For the entries below, print exactly the lines between the line holding "the next migration" and the line holding "def Mach.migBegin (m", inclusive, and nothing else.

The records:
Start of Block

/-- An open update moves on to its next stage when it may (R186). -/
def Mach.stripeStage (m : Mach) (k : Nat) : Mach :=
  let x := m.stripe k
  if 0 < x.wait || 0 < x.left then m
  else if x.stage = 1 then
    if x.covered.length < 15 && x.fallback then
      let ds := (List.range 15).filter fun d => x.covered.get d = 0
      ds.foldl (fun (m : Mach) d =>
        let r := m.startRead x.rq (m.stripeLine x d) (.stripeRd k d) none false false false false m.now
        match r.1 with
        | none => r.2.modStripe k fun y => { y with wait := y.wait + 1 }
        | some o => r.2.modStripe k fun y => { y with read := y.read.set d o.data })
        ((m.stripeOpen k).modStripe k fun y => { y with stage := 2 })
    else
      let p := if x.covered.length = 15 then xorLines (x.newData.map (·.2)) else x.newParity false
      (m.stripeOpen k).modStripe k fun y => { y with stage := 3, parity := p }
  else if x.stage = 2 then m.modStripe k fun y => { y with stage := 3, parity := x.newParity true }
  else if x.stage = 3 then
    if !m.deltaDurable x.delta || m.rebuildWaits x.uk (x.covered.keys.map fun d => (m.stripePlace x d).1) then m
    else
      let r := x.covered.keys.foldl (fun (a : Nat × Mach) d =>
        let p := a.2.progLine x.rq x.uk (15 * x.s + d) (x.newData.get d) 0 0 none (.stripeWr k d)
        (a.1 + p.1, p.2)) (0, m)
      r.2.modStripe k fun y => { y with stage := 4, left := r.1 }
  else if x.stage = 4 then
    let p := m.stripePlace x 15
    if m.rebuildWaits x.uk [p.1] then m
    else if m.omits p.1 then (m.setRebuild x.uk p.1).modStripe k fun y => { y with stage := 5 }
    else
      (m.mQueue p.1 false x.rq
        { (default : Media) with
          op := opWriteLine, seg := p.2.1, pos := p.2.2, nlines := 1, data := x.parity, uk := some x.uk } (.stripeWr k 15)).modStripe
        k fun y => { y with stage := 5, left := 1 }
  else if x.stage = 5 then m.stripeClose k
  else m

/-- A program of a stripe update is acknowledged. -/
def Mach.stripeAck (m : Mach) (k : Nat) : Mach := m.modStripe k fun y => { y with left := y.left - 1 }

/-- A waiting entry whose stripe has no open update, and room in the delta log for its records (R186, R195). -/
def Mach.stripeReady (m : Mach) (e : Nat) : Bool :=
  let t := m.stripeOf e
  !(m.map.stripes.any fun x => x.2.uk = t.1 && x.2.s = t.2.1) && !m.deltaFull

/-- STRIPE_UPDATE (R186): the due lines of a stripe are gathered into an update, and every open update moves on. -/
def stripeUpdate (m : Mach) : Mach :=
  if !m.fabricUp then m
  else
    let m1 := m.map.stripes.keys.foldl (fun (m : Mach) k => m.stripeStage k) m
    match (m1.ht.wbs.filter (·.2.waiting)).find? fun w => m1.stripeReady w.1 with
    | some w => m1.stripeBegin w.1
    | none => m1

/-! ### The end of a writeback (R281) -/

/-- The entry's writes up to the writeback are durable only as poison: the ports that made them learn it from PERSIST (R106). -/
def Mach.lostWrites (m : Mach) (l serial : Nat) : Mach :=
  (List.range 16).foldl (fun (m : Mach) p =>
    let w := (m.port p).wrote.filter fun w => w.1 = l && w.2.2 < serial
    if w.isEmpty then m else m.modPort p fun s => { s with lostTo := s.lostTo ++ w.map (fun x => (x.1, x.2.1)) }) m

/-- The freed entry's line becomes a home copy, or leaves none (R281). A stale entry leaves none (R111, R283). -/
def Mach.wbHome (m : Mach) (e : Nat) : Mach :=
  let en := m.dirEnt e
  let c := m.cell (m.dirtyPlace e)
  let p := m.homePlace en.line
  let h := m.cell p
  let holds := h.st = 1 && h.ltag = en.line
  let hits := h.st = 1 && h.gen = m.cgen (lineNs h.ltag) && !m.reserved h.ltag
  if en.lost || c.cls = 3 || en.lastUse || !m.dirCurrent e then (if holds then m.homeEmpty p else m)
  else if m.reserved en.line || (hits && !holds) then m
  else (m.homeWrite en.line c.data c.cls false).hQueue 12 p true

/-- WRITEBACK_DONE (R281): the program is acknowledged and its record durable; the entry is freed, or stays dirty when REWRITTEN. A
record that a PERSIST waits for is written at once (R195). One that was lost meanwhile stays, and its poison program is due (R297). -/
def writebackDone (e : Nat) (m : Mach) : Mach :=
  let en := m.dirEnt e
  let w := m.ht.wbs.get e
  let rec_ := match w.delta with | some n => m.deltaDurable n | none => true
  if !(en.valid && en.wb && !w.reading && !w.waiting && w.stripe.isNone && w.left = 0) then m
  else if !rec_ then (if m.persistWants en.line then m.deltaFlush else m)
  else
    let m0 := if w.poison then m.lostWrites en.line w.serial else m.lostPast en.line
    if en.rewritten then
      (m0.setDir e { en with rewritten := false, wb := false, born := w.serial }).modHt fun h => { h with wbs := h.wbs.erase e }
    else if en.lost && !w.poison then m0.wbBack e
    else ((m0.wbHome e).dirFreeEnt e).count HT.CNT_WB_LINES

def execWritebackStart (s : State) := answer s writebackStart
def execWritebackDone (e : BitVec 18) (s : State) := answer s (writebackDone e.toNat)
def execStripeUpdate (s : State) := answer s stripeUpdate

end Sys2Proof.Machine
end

End of Block
Start of Block

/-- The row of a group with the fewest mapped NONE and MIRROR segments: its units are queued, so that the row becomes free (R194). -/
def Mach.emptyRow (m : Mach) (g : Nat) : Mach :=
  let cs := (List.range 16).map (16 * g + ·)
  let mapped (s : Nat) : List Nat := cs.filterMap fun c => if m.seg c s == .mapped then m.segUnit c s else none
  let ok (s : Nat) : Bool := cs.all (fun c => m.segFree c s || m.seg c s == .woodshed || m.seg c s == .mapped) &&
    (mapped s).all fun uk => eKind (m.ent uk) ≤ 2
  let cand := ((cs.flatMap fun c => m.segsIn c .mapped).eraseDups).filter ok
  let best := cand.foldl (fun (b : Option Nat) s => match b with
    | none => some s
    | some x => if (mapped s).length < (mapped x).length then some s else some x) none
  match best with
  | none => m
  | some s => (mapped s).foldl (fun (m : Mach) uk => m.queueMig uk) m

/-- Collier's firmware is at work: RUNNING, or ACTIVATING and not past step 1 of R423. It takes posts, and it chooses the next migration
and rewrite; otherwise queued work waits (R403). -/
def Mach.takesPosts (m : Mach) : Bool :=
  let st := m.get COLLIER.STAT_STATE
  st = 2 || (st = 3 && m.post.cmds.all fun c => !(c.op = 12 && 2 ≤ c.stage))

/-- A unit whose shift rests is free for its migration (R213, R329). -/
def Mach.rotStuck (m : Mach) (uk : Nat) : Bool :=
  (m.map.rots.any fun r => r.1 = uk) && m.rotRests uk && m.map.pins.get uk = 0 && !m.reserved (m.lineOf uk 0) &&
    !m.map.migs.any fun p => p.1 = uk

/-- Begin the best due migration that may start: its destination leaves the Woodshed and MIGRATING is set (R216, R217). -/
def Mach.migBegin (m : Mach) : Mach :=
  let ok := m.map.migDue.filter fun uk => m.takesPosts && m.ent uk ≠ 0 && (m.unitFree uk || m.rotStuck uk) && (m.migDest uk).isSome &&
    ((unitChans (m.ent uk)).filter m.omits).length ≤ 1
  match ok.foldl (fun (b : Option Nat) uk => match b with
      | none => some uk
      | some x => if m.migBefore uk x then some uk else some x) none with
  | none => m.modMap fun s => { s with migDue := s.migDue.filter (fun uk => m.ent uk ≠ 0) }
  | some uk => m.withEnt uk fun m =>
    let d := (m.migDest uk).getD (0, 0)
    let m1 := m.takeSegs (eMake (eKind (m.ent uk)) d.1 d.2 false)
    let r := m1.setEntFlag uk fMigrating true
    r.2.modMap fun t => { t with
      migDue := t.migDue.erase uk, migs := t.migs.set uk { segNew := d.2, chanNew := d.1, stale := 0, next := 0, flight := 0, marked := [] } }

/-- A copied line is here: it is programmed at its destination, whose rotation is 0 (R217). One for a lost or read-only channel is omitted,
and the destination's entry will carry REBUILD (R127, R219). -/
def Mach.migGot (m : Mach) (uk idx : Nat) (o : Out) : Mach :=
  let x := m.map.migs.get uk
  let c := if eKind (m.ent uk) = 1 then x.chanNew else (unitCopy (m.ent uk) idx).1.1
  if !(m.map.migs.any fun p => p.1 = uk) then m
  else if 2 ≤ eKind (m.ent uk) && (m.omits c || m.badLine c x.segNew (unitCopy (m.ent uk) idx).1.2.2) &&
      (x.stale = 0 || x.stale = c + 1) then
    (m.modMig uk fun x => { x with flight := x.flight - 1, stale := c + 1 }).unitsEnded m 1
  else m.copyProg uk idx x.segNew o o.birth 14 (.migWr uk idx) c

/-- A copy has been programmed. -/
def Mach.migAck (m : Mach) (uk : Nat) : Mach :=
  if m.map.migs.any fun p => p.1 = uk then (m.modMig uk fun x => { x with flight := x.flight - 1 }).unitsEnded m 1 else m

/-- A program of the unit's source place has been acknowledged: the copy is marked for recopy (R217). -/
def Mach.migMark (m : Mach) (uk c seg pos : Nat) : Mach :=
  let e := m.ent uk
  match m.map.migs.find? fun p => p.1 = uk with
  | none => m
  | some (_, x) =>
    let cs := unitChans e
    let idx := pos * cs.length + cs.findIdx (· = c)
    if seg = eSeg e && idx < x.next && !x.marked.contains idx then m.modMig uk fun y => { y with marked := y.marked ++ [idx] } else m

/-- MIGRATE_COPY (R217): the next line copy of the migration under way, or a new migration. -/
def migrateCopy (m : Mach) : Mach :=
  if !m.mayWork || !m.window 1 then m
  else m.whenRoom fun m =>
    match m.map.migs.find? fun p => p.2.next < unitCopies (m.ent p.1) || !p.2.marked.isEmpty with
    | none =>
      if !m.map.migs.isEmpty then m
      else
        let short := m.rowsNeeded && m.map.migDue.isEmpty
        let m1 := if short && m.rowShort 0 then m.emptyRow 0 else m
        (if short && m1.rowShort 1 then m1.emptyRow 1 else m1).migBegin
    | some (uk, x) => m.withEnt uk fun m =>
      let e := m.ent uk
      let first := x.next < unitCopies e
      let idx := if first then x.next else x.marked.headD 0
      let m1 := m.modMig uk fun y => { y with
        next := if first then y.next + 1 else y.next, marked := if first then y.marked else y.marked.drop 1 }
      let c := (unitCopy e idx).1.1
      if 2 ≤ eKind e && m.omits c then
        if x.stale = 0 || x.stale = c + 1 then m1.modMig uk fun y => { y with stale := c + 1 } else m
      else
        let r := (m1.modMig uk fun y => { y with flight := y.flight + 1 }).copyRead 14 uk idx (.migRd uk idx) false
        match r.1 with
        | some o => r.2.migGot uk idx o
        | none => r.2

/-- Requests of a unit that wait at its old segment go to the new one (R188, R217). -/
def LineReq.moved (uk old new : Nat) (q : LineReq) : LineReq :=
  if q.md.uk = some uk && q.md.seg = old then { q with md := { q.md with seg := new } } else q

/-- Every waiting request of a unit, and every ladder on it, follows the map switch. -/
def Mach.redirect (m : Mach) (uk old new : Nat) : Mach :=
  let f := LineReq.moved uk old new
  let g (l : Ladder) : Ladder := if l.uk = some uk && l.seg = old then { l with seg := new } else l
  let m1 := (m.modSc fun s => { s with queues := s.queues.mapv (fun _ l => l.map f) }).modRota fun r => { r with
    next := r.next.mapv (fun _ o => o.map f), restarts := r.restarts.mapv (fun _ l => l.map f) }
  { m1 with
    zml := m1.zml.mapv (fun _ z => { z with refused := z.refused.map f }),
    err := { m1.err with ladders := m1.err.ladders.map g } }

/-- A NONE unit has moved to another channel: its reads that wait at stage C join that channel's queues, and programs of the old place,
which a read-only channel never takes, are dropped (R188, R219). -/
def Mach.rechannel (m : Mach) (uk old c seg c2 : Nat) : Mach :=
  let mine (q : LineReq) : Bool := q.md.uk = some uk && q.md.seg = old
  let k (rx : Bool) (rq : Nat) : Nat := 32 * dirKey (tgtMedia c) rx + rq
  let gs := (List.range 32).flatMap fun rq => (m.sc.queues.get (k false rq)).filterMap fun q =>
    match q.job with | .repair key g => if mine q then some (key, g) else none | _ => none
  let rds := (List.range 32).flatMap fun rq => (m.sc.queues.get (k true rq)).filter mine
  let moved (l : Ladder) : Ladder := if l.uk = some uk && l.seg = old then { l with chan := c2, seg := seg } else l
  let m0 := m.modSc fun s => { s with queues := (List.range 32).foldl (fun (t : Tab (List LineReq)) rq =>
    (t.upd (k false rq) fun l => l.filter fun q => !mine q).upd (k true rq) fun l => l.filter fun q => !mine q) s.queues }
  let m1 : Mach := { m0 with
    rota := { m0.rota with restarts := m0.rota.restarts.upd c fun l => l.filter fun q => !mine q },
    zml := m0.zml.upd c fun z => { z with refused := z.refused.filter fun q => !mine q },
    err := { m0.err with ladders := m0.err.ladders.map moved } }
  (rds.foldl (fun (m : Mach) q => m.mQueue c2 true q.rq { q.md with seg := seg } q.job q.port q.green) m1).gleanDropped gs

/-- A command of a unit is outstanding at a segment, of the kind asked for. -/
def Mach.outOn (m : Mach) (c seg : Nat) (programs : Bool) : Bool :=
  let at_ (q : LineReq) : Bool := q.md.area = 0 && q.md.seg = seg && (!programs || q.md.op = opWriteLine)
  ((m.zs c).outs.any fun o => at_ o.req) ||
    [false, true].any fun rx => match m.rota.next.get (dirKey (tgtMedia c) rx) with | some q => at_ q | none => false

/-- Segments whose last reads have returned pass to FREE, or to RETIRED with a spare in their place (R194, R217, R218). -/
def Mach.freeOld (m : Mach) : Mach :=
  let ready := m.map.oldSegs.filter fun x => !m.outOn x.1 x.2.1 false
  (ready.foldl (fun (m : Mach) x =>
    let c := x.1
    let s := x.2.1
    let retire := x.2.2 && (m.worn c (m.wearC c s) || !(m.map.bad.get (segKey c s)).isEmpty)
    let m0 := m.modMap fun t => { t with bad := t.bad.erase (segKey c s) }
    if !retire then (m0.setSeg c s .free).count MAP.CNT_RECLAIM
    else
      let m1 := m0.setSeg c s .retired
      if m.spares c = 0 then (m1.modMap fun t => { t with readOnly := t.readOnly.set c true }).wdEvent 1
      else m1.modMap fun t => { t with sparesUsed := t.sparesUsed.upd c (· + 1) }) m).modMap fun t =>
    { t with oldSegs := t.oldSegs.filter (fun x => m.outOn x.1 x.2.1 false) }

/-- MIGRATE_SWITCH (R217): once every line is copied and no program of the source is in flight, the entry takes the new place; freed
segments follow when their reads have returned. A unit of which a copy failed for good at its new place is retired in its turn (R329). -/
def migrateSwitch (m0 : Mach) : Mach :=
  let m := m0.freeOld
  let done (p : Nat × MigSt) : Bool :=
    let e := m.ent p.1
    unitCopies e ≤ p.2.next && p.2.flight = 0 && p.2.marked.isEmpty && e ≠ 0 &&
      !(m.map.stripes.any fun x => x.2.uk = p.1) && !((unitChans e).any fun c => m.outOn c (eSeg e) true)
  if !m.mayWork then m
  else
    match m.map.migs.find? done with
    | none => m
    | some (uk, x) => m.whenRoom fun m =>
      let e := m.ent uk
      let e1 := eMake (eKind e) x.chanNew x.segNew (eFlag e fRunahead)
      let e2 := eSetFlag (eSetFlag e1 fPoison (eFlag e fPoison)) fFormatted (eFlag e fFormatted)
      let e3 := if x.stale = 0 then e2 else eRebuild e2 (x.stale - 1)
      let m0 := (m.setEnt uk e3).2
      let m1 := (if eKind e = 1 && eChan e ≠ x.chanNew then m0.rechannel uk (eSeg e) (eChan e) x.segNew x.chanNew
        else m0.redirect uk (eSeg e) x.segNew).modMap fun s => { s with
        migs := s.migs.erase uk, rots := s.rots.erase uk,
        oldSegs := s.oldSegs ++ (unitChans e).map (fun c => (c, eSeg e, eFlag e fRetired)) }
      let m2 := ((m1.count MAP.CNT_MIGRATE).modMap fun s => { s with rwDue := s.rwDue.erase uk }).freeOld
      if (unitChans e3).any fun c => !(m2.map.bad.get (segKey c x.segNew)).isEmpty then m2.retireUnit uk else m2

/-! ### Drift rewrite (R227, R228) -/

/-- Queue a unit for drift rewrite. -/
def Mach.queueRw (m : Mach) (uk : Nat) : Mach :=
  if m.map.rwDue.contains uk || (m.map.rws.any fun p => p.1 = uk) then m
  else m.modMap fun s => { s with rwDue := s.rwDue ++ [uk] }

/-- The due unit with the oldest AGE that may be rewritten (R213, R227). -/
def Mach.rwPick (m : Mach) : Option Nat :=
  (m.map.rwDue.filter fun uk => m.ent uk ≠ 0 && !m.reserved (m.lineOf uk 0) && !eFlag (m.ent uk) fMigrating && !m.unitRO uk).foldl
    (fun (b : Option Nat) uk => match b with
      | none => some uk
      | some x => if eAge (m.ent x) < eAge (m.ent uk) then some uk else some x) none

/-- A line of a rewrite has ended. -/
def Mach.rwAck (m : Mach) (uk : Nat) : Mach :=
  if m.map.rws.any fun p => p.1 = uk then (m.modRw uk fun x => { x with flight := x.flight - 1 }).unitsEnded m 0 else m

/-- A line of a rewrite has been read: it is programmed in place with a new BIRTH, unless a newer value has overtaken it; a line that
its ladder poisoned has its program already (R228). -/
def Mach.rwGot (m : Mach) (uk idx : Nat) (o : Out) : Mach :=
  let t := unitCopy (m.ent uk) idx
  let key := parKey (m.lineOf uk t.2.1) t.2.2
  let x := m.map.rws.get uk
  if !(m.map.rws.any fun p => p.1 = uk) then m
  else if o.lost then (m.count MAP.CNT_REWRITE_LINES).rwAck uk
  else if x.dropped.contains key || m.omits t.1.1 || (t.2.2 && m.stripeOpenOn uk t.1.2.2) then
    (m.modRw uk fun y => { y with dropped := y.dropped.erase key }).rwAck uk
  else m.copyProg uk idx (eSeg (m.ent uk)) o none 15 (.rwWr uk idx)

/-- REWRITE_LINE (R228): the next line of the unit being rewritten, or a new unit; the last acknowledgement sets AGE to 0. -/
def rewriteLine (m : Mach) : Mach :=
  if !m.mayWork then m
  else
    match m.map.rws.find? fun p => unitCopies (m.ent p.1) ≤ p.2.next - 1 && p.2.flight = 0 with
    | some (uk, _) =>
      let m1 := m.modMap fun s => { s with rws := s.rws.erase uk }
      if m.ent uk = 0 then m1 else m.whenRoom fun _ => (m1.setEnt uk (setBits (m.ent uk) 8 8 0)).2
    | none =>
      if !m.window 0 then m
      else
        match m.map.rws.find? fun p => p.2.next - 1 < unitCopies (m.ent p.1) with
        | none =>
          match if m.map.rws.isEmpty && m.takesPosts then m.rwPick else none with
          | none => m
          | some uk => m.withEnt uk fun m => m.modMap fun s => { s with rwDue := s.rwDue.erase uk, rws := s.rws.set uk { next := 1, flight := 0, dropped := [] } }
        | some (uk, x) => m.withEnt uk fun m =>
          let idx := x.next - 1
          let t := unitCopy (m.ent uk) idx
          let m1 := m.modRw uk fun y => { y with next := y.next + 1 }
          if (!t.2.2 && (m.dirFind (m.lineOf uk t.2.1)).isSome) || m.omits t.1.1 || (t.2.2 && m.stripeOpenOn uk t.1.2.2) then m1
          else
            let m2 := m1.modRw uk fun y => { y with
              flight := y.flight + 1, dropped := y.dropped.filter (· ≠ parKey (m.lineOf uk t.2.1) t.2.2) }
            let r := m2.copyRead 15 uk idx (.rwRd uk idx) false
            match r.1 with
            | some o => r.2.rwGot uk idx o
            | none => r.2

End of Block

The answer:
/-- Collier's firmware is at work: RUNNING, or ACTIVATING and not past step 1 of R423. It takes posts, and it chooses the next migration
and rewrite; otherwise queued work waits (R403). -/
def Mach.takesPosts (m : Mach) : Bool :=
  let st := m.get COLLIER.STAT_STATE
  st = 2 || (st = 3 && m.post.cmds.all fun c => !(c.op = 12 && 2 ≤ c.stage))

/-- A unit whose shift rests is free for its migration (R213, R329). -/
def Mach.rotStuck (m : Mach) (uk : Nat) : Bool :=
  (m.map.rots.any fun r => r.1 = uk) && m.rotRests uk && m.map.pins.get uk = 0 && !m.reserved (m.lineOf uk 0) &&
    !m.map.migs.any fun p => p.1 = uk

/-- Begin the best due migration that may start: its destination leaves the Woodshed and MIGRATING is set (R216, R217). -/
def Mach.migBegin (m : Mach) : Mach :=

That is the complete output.